Come molti rami delle forze armate, la flotta da caccia dell’aeronautica militare ha subito tutto il peso delle conseguenze del disincanto politico francese nei confronti delle questioni legate alla difesa dopo la caduta del blocco sovietico.

Mirage F1 dell'Aeronautica Militare
180 ore di volo annuali per piloti di caccia: una sfida complessa per l’Air and Space Force 11

Pertanto, la flotta da caccia francese è passata da più di 700 aerei da combattimento nel 1990 (Aeronautica Militare e Aeronautica Navale) a soli 225 aerei oggi. Allo stesso tempo, il numero dei piloti, ma anche del personale e delle risorse per la manutenzione, è stato notevolmente ridotto, mentre, allo stesso tempo, la complessità degli aerei da combattimento ha continuato ad aumentare.

La riduzione delle flotte e del numero degli equipaggi, unita alle maggiori difficoltà di Manutenzione in Condizioni Operative (MCO), ha creato una situazione particolarmente tesa negli anni 2010, caratterizzata dal crollo della disponibilità degli aeromobili, e da una netta riduzione del numero dei voli ore volate ogni anno da equipaggi di caccia, non superiori a 150 ore di volo all’anno e non 180 come raccomandato dalla NATO.

Questo valore medio nasconde anche profondi divari, in particolare tra i giovani piloti in addestramento, che volano molto meno, e i piloti e gli equipaggi esperti, schierati in zone operative, che a volte volano più di 200 ore in pochi mesi in operazioni esterne.

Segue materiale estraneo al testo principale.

-- ==== Sys2Proof/Laws/Memory.lean ====
section
/-! SUPPORT. The laws of the element memories: read after write, writing leaves every other element alone, and every write keeps
the canonical form. -/

namespace Sys2Proof.Machine

variable {w : Nat}

@[simp] theorem memRead_nil (a : Nat) : memRead ([] : Memory w) a = none := rfl

theorem memRead_memWrite (m : Memory w) (a b : Nat) (v : BitVec w) :
    memRead (memWrite m a v) b = if b = a then some v else memRead m b := by
  induction m with
  | nil => simp [memWrite, memRead]
  | cons e rest ih =>
    obtain ⟨k, u⟩ := e
    simp only [memWrite]
    split
    · simp [memRead]
    · split
      · subst_vars; simp only [memRead]; split <;> simp_all
      · simp only [memRead, ih]
        split
        · have : b ≠ a := by omega
          simp [this]
        · rfl

@[simp] theorem memRead_memWrite_same (m : Memory w) (a : Nat) (v : BitVec w) : memRead (memWrite m a v) a = some v := by
  simp [memRead_memWrite]

theorem memRead_memWrite_other {a b : Nat} (m : Memory w) (v : BitVec w) (h : b ≠ a) :
    memRead (memWrite m a v) b = memRead m b := by
  simp [memRead_memWrite, h]

theorem memRead_memWriteRun (m : Memory w) (a b : Nat) (vs : List (BitVec w)) :
    memRead (memWriteRun m a vs) b = if a ≤ b ∧ b < a + vs.length then vs[b - a]? else memRead m b := by
  induction vs generalizing m a with
  | nil => simp only [memWriteRun, List.length_nil]; split <;> first | omega | rfl
  | cons v vs ih =>
    simp only [memWriteRun, ih, memRead_memWrite, List.length_cons]
    by_cases h1 : b = a
    · subst h1; simp
    · by_cases h2 : a + 1 ≤ b ∧ b < a + 1 + vs.length
      · have h3 : a ≤ b ∧ b < a + (vs.length + 1) := by omega
        have h4 : b - a = (b - (a + 1)) + 1 := by omega
        simp [h2, h3, h4]
      · have h3 : ¬ (a ≤ b ∧ b < a + (vs.length + 1)) := by omega
        simp only [h2, h3, h1, if_false]

theorem memRead_memWriteRun_outside {m : Memory w} {a b : Nat} {vs : List (BitVec w)} (h : b < a ∨ a + vs.length ≤ b) :
    memRead (memWriteRun m a vs) b = memRead m b := by
  rw [memRead_memWriteRun, if_neg (by omega)]

theorem memRead_memWriteRun_inside {m : Memory w} {a i : Nat} {vs : List (BitVec w)} (h : i < vs.length) :
    memRead (memWriteRun m a vs) (a + i) = some vs[i] := by
  rw [memRead_memWriteRun, if_pos (by omega)]
  simp [h]

theorem mem_keys_memWrite {m : Memory w} {a b : Nat} {v : BitVec w} :
    b ∈ (memWrite m a v).map Prod.fst → b = a ∨ b ∈ m.map Prod.fst := by
  induction m with
  | nil => simp [memWrite]
  | cons e rest ih =>
    obtain ⟨k, u⟩ := e
    simp only [memWrite]
    split
    · simp
    · split
      · simp only [List.map_cons, List.mem_cons]
        rintro (h | h)
        · exact .inl h
        · exact .inr (.inr h)
      · simp only [List.map_cons, List.mem_cons]
        intro h
        rcases h with h | h
        · exact .inr (.inl h)
        · rcases ih h with h | h
          · exact .inl h
          · exact .inr (.inr h)

theorem memWrite_wf {m : Memory w} {size a : Nat} {v : BitVec w} (hm : Memory.wf size m) (ha : a < size) :
    Memory.wf size (memWrite m a v) := by
  constructor
  · have h := hm.1
    clear hm
    induction m with
    | nil => simp [memWrite]
    | cons e rest ih =>
      obtain ⟨k, u⟩ := e
      simp only [memWrite]
      simp only [List.map_cons, List.pairwise_cons] at h
      split
      · simp only [List.map_cons, List.pairwise_cons, List.mem_cons]
        refine ⟨?_, h.1, h.2⟩
        rintro b (rfl | hb)
        · assumption
        · have := h.1 b hb; omega
      · split
        · simp only [List.map_cons, List.pairwise_cons]
          subst_vars; exact h
        · simp only [List.map_cons, List.pairwise_cons]
          refine ⟨fun b hb => ?_, ih h.2⟩
          rcases mem_keys_memWrite hb with rfl | hb
          · omega
          · exact h.1 b hb
  · intro b hb
    rcases mem_keys_memWrite hb with rfl | hb
    · exact ha
    · exact hm.2 b hb

theorem memWriteRun_wf {m : Memory w} {size a : Nat} {vs : List (BitVec w)} (hm : Memory.wf size m)
    (ha : a + vs.length ≤ size) : Memory.wf size (memWriteRun m a vs) := by
  induction vs generalizing m a with
  | nil => exact hm
  | cons v vs ih =>
    simp only [List.length_cons] at ha
    exact ih (memWrite_wf hm (by omega)) (by omega)

theorem wf_nil (size : Nat) : Memory.wf size ([] : Memory w) :=
  ⟨List.Pairwise.nil, fun _ h => absurd h List.not_mem_nil⟩

end Sys2Proof.Machine
end

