/-- What the outer loop has built once tiles `0` to `m - 1` are done. -/
structure LoopInv (tiles : List TileRows) (n m : Nat) (k : ReduceWork) : Prop where
  dup_length : k.dup.length = n
  im_length : k.im.length = n
  dup : ∀ t < n, k.dup.getD t false = (decide (firstOf tiles t < t) && decide (firstOf tiles t < m))
  im : ∀ t < n, k.im.getD t 0 = if firstOf tiles t < m then slotOf tiles t else t
  prev : k.previousDuplicates = duplicatesOf tiles m
  count : k.duplicateCount =
    (List.range n).countP fun t => decide (firstOf tiles t < t) && decide (firstOf tiles t < m)

theorem loopInv_init : LoopInv tiles n 0 (reduceInit n (List.replicate n false)) where
  dup_length := by simp [reduceInit]
  im_length := by simp [reduceInit]
  dup := by
    intro t ht
    simp [reduceInit, ht]
  im := by
    intro t ht
    simp [reduceInit, ht]
  prev := rfl
  count := by
    symm
    simp [reduceInit]

theorem loopInv_succ {m : Nat} {k : ReduceWork} (hm : m < n) (h : LoopInv tiles n m k) :
    LoopInv tiles n (m + 1) (reduceTile tiles n k m) := by
  have hdm := h.dup m hm
  have hle := firstOf_le tiles m
  unfold reduceTile
  by_cases hf : firstOf tiles m < m
  · -- a flagged tile: no tile has it as its first occurrence
    have hd : k.dup.getD m false = true := by rw [hdm]; simp [hf]
    have hno : ∀ t, (firstOf tiles t < m + 1) ↔ (firstOf tiles t < m) := by
      intro t
      have : firstOf tiles t ≠ m := by
        intro he
        have := firstOf_firstOf tiles t
        rw [he] at this
        omega
      omega
    rw [if_pos hd]
    refine ⟨h.dup_length, h.im_length, ?_, ?_, ?_, ?_⟩
    · intro t ht; simp only [hno]; exact h.dup t ht
    · intro t ht; simp only [hno]; exact h.im t ht
    · simp [duplicatesOf_succ, hf, h.prev]
    · simp only [hno]; exact h.count
  · -- a canonical tile
    have hfm : firstOf tiles m = m := by omega
    have hd : ¬ k.dup.getD m false = true := by rw [hdm]; simp [hf]
    rw [if_neg hd]
    have hcan : isCanonical tiles m = true := by simp [isCanonical, hfm]
    have hslot : m - k.previousDuplicates = slotOf tiles m := by
      rw [slotOf_canonical tiles hcan, h.prev]
      have := uniqueOf_add_duplicatesOf tiles m
      omega
    have hl : m + (n - (m + 1)) = n - 1 := by omega
    obtain ⟨h1, h2, h3, h4, h5, h6⟩ :=
      reduceScan_foldl (tiles := tiles) m (n - (m + 1)) { k with im := k.im.set m (m - k.previousDuplicates) }
        (by have := h.dup_length; simp only; omega) (by have := h.im_length; simp only [List.length_set]; omega)
    have hhit : ∀ t, t < n → scanHits tiles m t = (decide (firstOf tiles t = m) && decide (firstOf tiles t < t)) := by
      intro t _
      simp only [scanHits]
      by_cases he : tileAt tiles m = tileAt tiles t
      · have := firstOf_congr tiles he
        rw [hfm] at this
        simp [he, ← this]
      · have hne : firstOf tiles t ≠ m := by
          intro hc
          exact he ((tileAt_eq_iff tiles).2 (by rw [hc, hfm]))
        simp [he, hne]
    generalize (List.range' (m + 1) (n - (m + 1))).foldl (reduceScan tiles m)
      { k with im := k.im.set m (m - k.previousDuplicates) } = k1 at *
    refine ⟨by simpa using h1.trans h.dup_length, by simpa [h.im_length] using h2, ?_, ?_, ?_, ?_⟩
    · intro t ht
      rw [h4]
      simp only [h.dup t ht, hhit t ht]
      have h7 : t ≤ m + (n - (m + 1)) := by omega
      by_cases ha : firstOf tiles t < t <;> by_cases hb : firstOf tiles t < m <;> by_cases hc : firstOf tiles t = m <;>
        simp [ha, hb, hc, h7] <;> omega
    · intro t ht
      have h7 : t ≤ m + (n - (m + 1)) := by omega
      rw [h5]
      simp only [getD_set _ _ _ _ _ (by rw [h.im_length]; exact hm), hhit t ht, h7, and_true, if_true, hslot]
      have h8 := h.im t ht
      have h9 := firstOf_le tiles t
      by_cases hc : firstOf tiles t = m
      · have hs : slotOf tiles t = slotOf tiles m := by rw [slotOf_eq, slotOf_eq, hc, hfm]
        by_cases ha : firstOf tiles t < t
        · simp [hc, hs]
          omega
        · have : t = m := by omega
          subst this
          simp [hfm]
      · have hne : t ≠ m := by rintro rfl; omega
        have h10 : (firstOf tiles t < m + 1) ↔ (firstOf tiles t < m) := by omega
        simp only [hc, decide_false, Bool.false_and, Bool.false_eq_true, if_false, hne, h8, h10]
    · rw [h3, duplicatesOf_succ, h.prev]
      simp [hf]
    · rw [h6]
      simp only [h.count]
      have hl2 : m + (n - (m + 1)) + 1 = n := by omega
      rw [hl2]
      have key : ∀ l : List Nat, (∀ t ∈ l, t < n) →
          (l.countP fun t => decide (firstOf tiles t < t) && decide (firstOf tiles t < m)) + l.countP (scanHits tiles m) =
            l.countP fun t => decide (firstOf tiles t < t) && decide (firstOf tiles t < m + 1) := by
        intro l hlt
        induction l with
        | nil => rfl
        | cons a l ih =>
          have ih := ih fun t ht => hlt t (by simp [ht])
          have ha := hhit a (hlt a (by simp))
          simp only [List.countP_cons, ha]
          rw [← ih]
          by_cases hA : firstOf tiles a < a
          · rcases Nat.lt_trichotomy (firstOf tiles a) m with hB | hB | hB
            · have h8 : firstOf tiles a ≠ m := by omega
              have h9 : firstOf tiles a < m + 1 := by omega
              simp only [hA, hB, h8, h9, decide_true, decide_false, Bool.true_and, Bool.false_and, if_true,
                Bool.false_eq_true, if_false]
              omega
            · rw [hB] at hA
              simp only [hB, hA, Nat.lt_irrefl, Nat.lt_succ_self, decide_true, decide_false, Bool.true_and, if_true,
                Bool.false_eq_true, if_false]
              omega
            · have h7 : ¬ firstOf tiles a < m := by omega
              have h8 : firstOf tiles a ≠ m := by omega
              have h9 : ¬ firstOf tiles a < m + 1 := by omega
              simp only [hA, h7, h8, h9, decide_true, decide_false, Bool.true_and, Bool.false_and,
                Bool.false_eq_true, if_false]
              omega
          · simp only [hA, decide_false, Bool.false_and, Bool.and_false, Bool.false_eq_true, if_false]
            omega
      exact key _ fun t ht => by simpa using ht

/-- P165 over working lists gives the closed form of R168. -/
theorem reduceRun_loopInv : LoopInv tiles n n (reduceRun tiles n (List.replicate n false)) := by
  have h : ∀ m ≤ n, LoopInv tiles n m ((List.range m).foldl (reduceTile tiles n) (reduceInit n (List.replicate n false))) := by
    intro m hm
    induction m with
    | zero => exact loopInv_init
    | succ m ih =>
      rw [List.range_succ, List.foldl_append]
      exact loopInv_succ (by omega) (ih (by omega))
  exact h n (Nat.le_refl n)

end Loops

theorem reduceScan_im_length (tiles : List TileRows) (tile : Nat) (l : List Nat) (k : ReduceWork) :
    (l.foldl (reduceScan tiles tile) k).im.length = k.im.length := by
  induction l generalizing k with
  | nil => rfl
  | cons a l ih =>
    rw [List.foldl_cons, ih]
    unfold reduceScan
    split <;> simp

theorem reduceRun_im_length (tiles : List TileRows) (n : Nat) (dups : List Bool) : (reduceRun tiles n dups).im.length = n := by
  have : ∀ (l : List Nat) (k : ReduceWork), (l.foldl (reduceTile tiles n) k).im.length = k.im.length := by
    intro l
    induction l with
    | nil => intro k; rfl
    | cons a l ih =>
      intro k
      rw [List.foldl_cons, ih]
      unfold reduceTile
      split
      · rfl
      · rw [reduceScan_im_length]; simp
  rw [reduceRun, this]
  simp [reduceInit]

/-- Tiles of equal rows are tiles of one first occurrence. -/
theorem readTile_eq_iff {s : State} {tiles : List TileRows} {n : Nat} (ht : readTiles s n = some tiles) {i j : Nat}
    (hi : i < n) (hj : j < n) :
   readTile s i = readTile s j ↔ firstOf tiles i = firstOf tiles j := by
  have hl := readTiles_length ht
  rw [← tileAt_eq_iff, readTiles_tile ht hi, readTiles_tile ht hj, tileAt, tileAt]
  rw [List.getD_eq_getElem?_getD, List.getD_eq_getElem?_getD, List.getElem?_eq_getElem (by omega),
      List.getElem?_eq_getElem (by omega)]
  simp

/-- The canonical tile of slot `e` is element `e` of the canonical tiles in scan order. -/
theorem nth_canonical (tiles : List TileRows) (n t : Nat) (ht : t < n) (hc : isCanonical tiles t = true) :
   ((List.range n).filter (isCanonical tiles))[(List.range t).countP (isCanonical tiles)]? = some t := by
  induction n with
  | zero => omega
  | succ n ih =>
    rw [List.range_succ, List.filter_append]
    by_cases h : t < n
    · rw [List.getElem?_append_left]
      · exact ih h
      · by_contra hge
        have := ih h
        rw [List.getElem?_eq_none (by omega)] at this
        cases this
    · have : t = n := by omega
      subst this
      rw [List.countP_eq_length_filter, List.getElem?_append_right (by simp)]
      simp [hc]

end Sys2Proof.Machine
end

Se questa situazione, per quanto insoddisfacente, non potesse portare a gravi conseguenze nel corso degli anni 2010, quando le minacce percepite contro la Francia erano, per la maggior parte, asimmetriche, il ritorno dei rischi di conflitti diretti con la Russia, a partire dal 2022, richiede una risposta rapida ed immediata.

È in questo contesto che il Capo di Stato Maggiore della Forza Aerea e Spaziale (CEMAA), generale Jérôme Bellanger, ha risposto alle domande dei deputati della Commissione di Difesa dell’Assemblea nazionale, in particolare sul modo in cui l’AAE intende raggiungere l’obiettivo di 180 ore di volo su aerei armati per questi piloti di caccia in squadriglia, ogni anno.

Per il Capo di Stato Maggiore dell’Aeronautica Militare sarà necessario aumentarne l’usura Rafale per raggiungere 180 ore di volo all’anno per pilota di caccia

Per il generale Bellanger, l’Aeronautica Militare si impegna a raggiungere, entro il 2030, l’obiettivo di 180 HDV su aerei armati ogni anno, a cui si aggiungeranno sessanta ore di volo al simulatore, come previsto dall’LPM 2024-2030.

Forza aerea e spaziale Rafale Miraggio 2000D
180 ore di volo annuali per piloti di caccia: una sfida complessa per l’Air and Space Force 12

Per raggiungere questo obiettivo, il CEMAA intende proseguire gli sforzi per migliorare la disponibilità di tutti gli aeromobili della flotta, rafforzando le procedure e gli strumenti per il mantenimento delle condizioni operative, a disposizione del personale addetto alla manutenzione e dei pianificatori. Migliorare la disponibilità della flotta di caccia è infatti l’alternativa più efficace per raggiungere questo obiettivo, che presuppone un incremento del 20% del numero di ore di volo effettuate annualmente da tutti i piloti di caccia degli squadroni.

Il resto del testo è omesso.